Stop by KULTURWIRTSCHAFT for dinner in a vintage-cool space, then head to the restaurant’s salon for a nightcap and live music. In nice weather, grab a table in the courtyard, framed by the former power plant’s stately red-brick buildings. An independent movie theatre and a museum about energy are also part of the complex. 

Allow yourself at least a half-day to explore all the wonders of the Zwinger palace—both inside and out. Built by the Saxon Elector and King of Poland Augustus the Strong as place for royal festivities, the immense 18th-century Baroque complex consists of six interconnected pavilions encircling an enormous central courtyard dotted with ornamental pools, spouting fountains, orange trees and green lawns. Everywhere you look, elaborate carvings and sculptures decorate the facades and portals; there’s even a gilded replica of the Polish royal crown topping the Crown Gate. Don’t miss the Nymphs’ Bath fountain, surrounded by statues of nude women tucked into stone niches, and the Glockenspielpavillon, with its carillon of Meissen-designed bells that regularly chime out classical pieces by Vivaldi and Wagner. 

Inside, the pavilions house the Dresden State Art Collections; the best is the Old Masters Gallery (Gemäldegalerie Alter Meister) in the Zwinger’s recently renovated Semper wing. Here you can see masterpieces from the 15th to 18th centuries, including Raphael’s cherubic “Sistine Madonna” and Johannes Vermeer’s “The Procuress”, plus important works by Rembrandt, Van Eyck and Rubens. Another museum, the Porzellansammlung (Porcelain Collection) displays priceless pieces by Meissen as well as fine antique porcelain from Japan and China.

Rivalling the Zwinger in lavishness is the Residenzschloss (Royal Palace or Dresden Castle), the seat of the Saxon electors and kings since the 15th century. While the palace went through many architectural alterations and redesigns with each successive ruler, it was Augustus the Strong who exerted the most lasting influence. His Royal State Apartments are the most luxurious and impressive of spaces: They include the audience chamber, with richly painted ceilings and silk wall tapestries surrounding the royal throne, and the royal bedroom with its impressive canopied imperial bed. 

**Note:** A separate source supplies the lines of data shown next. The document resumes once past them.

/-- R73: the spelling of a token, with or without the colon, is read back as the token and its value. -/
def Obligations.SpelledTokensAreReadBack : Prop :=
  ∀ (colon : Bool) (t : Token) (v : Option Int), parseToken (spellToken colon t v) = some (t, v)

/-- R75: the pseudo-commands and their expansions. -/
def Obligations.PseudoCommandsExpand : Prop :=
  assemble ['R', 'E', 'W', 'I', 'N', 'D'] = .ok (.setpos 0) ∧
  assemble ['M', 'S', 'B', '0'] = .ok (.setorigin .msb0) ∧
  assemble ['L', 'S', 'B', '0'] = .ok (.setorigin .lsb0) ∧
  assemble ['R', 'E', 'A', 'D', ' ', 'i', 'n', 't', 'l', 'e', '1', '6'] = .ok (.readIntle (some 16)) ∧
  assemble ['P', 'E', 'E', 'K', ' ', 'u', 'i', 'n', 't', ':', '6'] = .ok (.peekUint (some 6))
end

Other rooms in the palace display marvellous collections of royal armour, weaponry, ceremonial robes and gifts from visiting dignitaries, as well as spoils from war, like the 17th-century Ottoman silk and leather tent in the Turkish Chamber. But no visit to the palace is complete without seeing the eye-popping array of treasures in the Historic Green Vault and New Green Vault (Historisches and Neues Grünes Gewölbe). Here you’ll find room upon room of precious gold and silver objects, ivory, jewellery and gems and stones assembled by Saxon electors over the centuries — including the undisputed highlight: the Dresden Green, a 41-carat pear-shaped natural green diamond acquired by none other than Augustus the Strong. 

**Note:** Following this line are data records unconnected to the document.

theorem exec_peek_error {dt : Dtype} {len : Option Nat} (h : exec (Instr.peek dt len) s = .next t) :
    j = none ∧ e.code ∈ [2, 3, 4, 7] :=
  gated_readCore_error ht (fun _ => rfl) (exec_peek .. ▸ h)

/-- The errors of a gated command that reads a plan: READLIST, PEEKLIST and UNPACK. -/
theorem gated_readPlan_error {plan : List Token} {p : Nat} {k : List Int × Nat → State} {f : List Int × Nat → Result}
    (hk : ∀ a, (k a).reply = some (.ok (f a))) (h : hazardGate s (conclude s (readPlan s plan p) k) = .next t) :
    (∀ i ∈ j, i < plan.length) ∧ e.code ∈ [1, 2, 3, 4, 7] := by
  rcases gated_conclude_failure hk ht h with ⟨rfl, rfl⟩ | hx
  · simp [Error.code]
  · obtain ⟨⟨i, rfl, hi⟩, hcode⟩ := readPlan_raise hx
    exact ⟨by simpa using hi, List.mem_append_left [7] hcode⟩

theorem exec_readlist_error {plan : List Token} (h : exec (.readlist plan) s = .next t) :
    (∀ i ∈ j, i < plan.length) ∧ e.code ∈ [1, 2, 3, 4, 7] :=
  gated_readPlan_error ht (fun _ => rfl) h

theorem exec_peeklist_error {plan : List Token} (h : exec (.peeklist plan) s = .next t) :
    (∀ i ∈ j, i < plan.length) ∧ e.code ∈ [1, 2, 3, 4, 7] :=
  gated_readPlan_error ht (fun _ => rfl) h

theorem exec_unpack_error {plan : List Token} (h : exec (.unpack plan) s = .next t) :
    (∀ i ∈ j, i < plan.length) ∧ e.code ∈ [1, 2, 3, 4, 7] :=
  gated_readPlan_error ht (fun _ => rfl) h

theorem exec_pack_error {plan : List (Token × Int)} (h : exec (.pack plan) s = .next t) :
    (∀ i ∈ j, i < plan.length) ∧ e.code ∈ [1, 3] := by
  obtain ⟨⟨i, rfl, hi⟩, hcode⟩ := packCore_raise (conclude_failure (fun _ => rfl) ht h)
  exact ⟨by simpa using hi, hcode⟩

theorem exec_setpos_error {p : Int} (h : exec (.setpos p) s = .next t) : j = none ∧ e = .valuePosRange := by
  rcases execSetpos_eq_next.mp h with ⟨-, rfl⟩ | ⟨-, rfl⟩
  · simp at ht
  · simpa [eq_comm, and_comm] using ht

theorem exec_setorigin_error {o : Origin} (h : exec (.setorigin o) s = .next t) :
    j = none ∧ e = .originHazard .switch := by
  rcases execSetorigin_eq_next.mp h with ⟨-, rfl⟩ | ⟨-, rfl⟩
  · simpa [eq_comm, and_comm] using ht
  · simp at ht

theorem exec_bind_ne_of_error (q : Bits) : exec (.bind q) s ≠ .next t := by
  intro h
  obtain ⟨-, rfl⟩ := execBind_eq_next.mp h
  simp at ht

theorem exec_getpos_ne_of_error : exec .getpos s ≠ .next t := by
  intro h
  obtain rfl := Host.Outcome.next.inj h
  simp at ht

end

/-- Settles O48: the codes of each command's errors. -/
theorem commandsRaiseTheirOwnErrors : Obligations.CommandsRaiseTheirOwnErrors := by
  intro s t e j ht
  refine ⟨fun _ _ _ h => (exec_enc_error ht h).2, fun _ _ h => (exec_dec_error ht h).2,
    fun _ _ h => (exec_read_error ht h).2, fun _ _ h => (exec_peek_error ht h).2,
    fun _ h => (exec_readlist_error ht h).2, fun _ h => (exec_peeklist_error ht h).2,
    fun _ h => (exec_unpack_error ht h).2, fun _ h => (exec_pack_error ht h).2, fun p h => ?setpos, fun o h => ?setorigin,
    exec_bind_ne_of_error ht, exec_getpos_ne_of_error ht⟩
  case setpos => rw [(exec_setpos_error ht h).2, Error.code]
  case setorigin => rw [(exec_setorigin_error ht h).2, Error.code]

/-- Settles O49: the errors of the other commands carry no index. -/
theorem errorIndexIsAnEntryOfThePlan : Obligations.ErrorIndexIsAnEntryOfThePlan := by
  intro i s t e j h ht
  rcases instr_shapes i with
    ⟨dt, len, v, rfl⟩ | ⟨dt, F, rfl⟩ | ⟨dt, len, rfl⟩ | ⟨dt, len, rfl⟩ | ⟨p, rfl⟩ | ⟨p, rfl⟩ | ⟨p, rfl⟩ | ⟨p, rfl⟩ |
    ⟨p, rfl⟩ | ⟨o, rfl⟩ | ⟨q, rfl⟩ | rfl
  · exact absurd (exec_enc_error ht h).1 (Option.some_ne_none j)
  · exact absurd (exec_dec_error ht h).1 (Option.some_ne_none j)
  · exact absurd (exec_read_error ht h).1 (Option.some_ne_none j)
  · exact absurd (exec_peek_error ht h).1 (Option.some_ne_none j)
  · exact .inl ⟨p, .inl rfl, (exec_readlist_error ht h).1 j rfl⟩
  · exact .inl ⟨p, .inr (.inl rfl), (exec_peeklist_error ht h).1 j rfl⟩
  · exact .inl ⟨p, .inr (.inr rfl), (exec_unpack_error ht h).1 j rfl⟩
  · exact .inr ⟨p, rfl, (exec_pack_error ht h).1 j rfl⟩
  · exact absurd (exec_setpos_error ht h).1 (Option.some_ne_none j)
  · exact absurd (exec_setorigin_error ht h).1 (Option.some_ne_none j)
  · exact absurd h (exec_bind_ne_of_error ht q)
  · exact absurd h (exec_getpos_ne_of_error ht)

The Dresden Frauenkirche (Church of Our Lady) is much more than just a magnificent 18th-century baroque building, it is a symbol of the rebirth of the city following its near-total destruction. After the bombing of Dresden in World War II, the Protestant church was one of the only structures still partially standing in the decimated city; its enormous dome burned for days until it collapsed into a heap of rubble. The Frauenkirche sat in ruins for decades — a decision by the East German government to keep it a war memorial — and it wasn’t until reunification that its reconstruction began. Thousands of the original stones were used in its rebuilding, which was completed in 2005 for the city’s  800th anniversary. The inside was also beautifully restored, including the baroque altarpiece and the inner dome’s glorious paintings, originally done by Venetian artist Battista Grono. For fantastic views of the interiors and the cupola, climb the 175-odd stairs adjacent to the dome; daredevils can then head up a steep ladder and out to the viewing platform, 67 metres above the city, for jaw-dropping vistas of Dresden. Visitors can regularly hear concerts in the church just as they did centuries ago, when J.S. Bach played the inaugural organ concert here in 1736. Entry to the church is free, while a visit to the viewing platform is €10. 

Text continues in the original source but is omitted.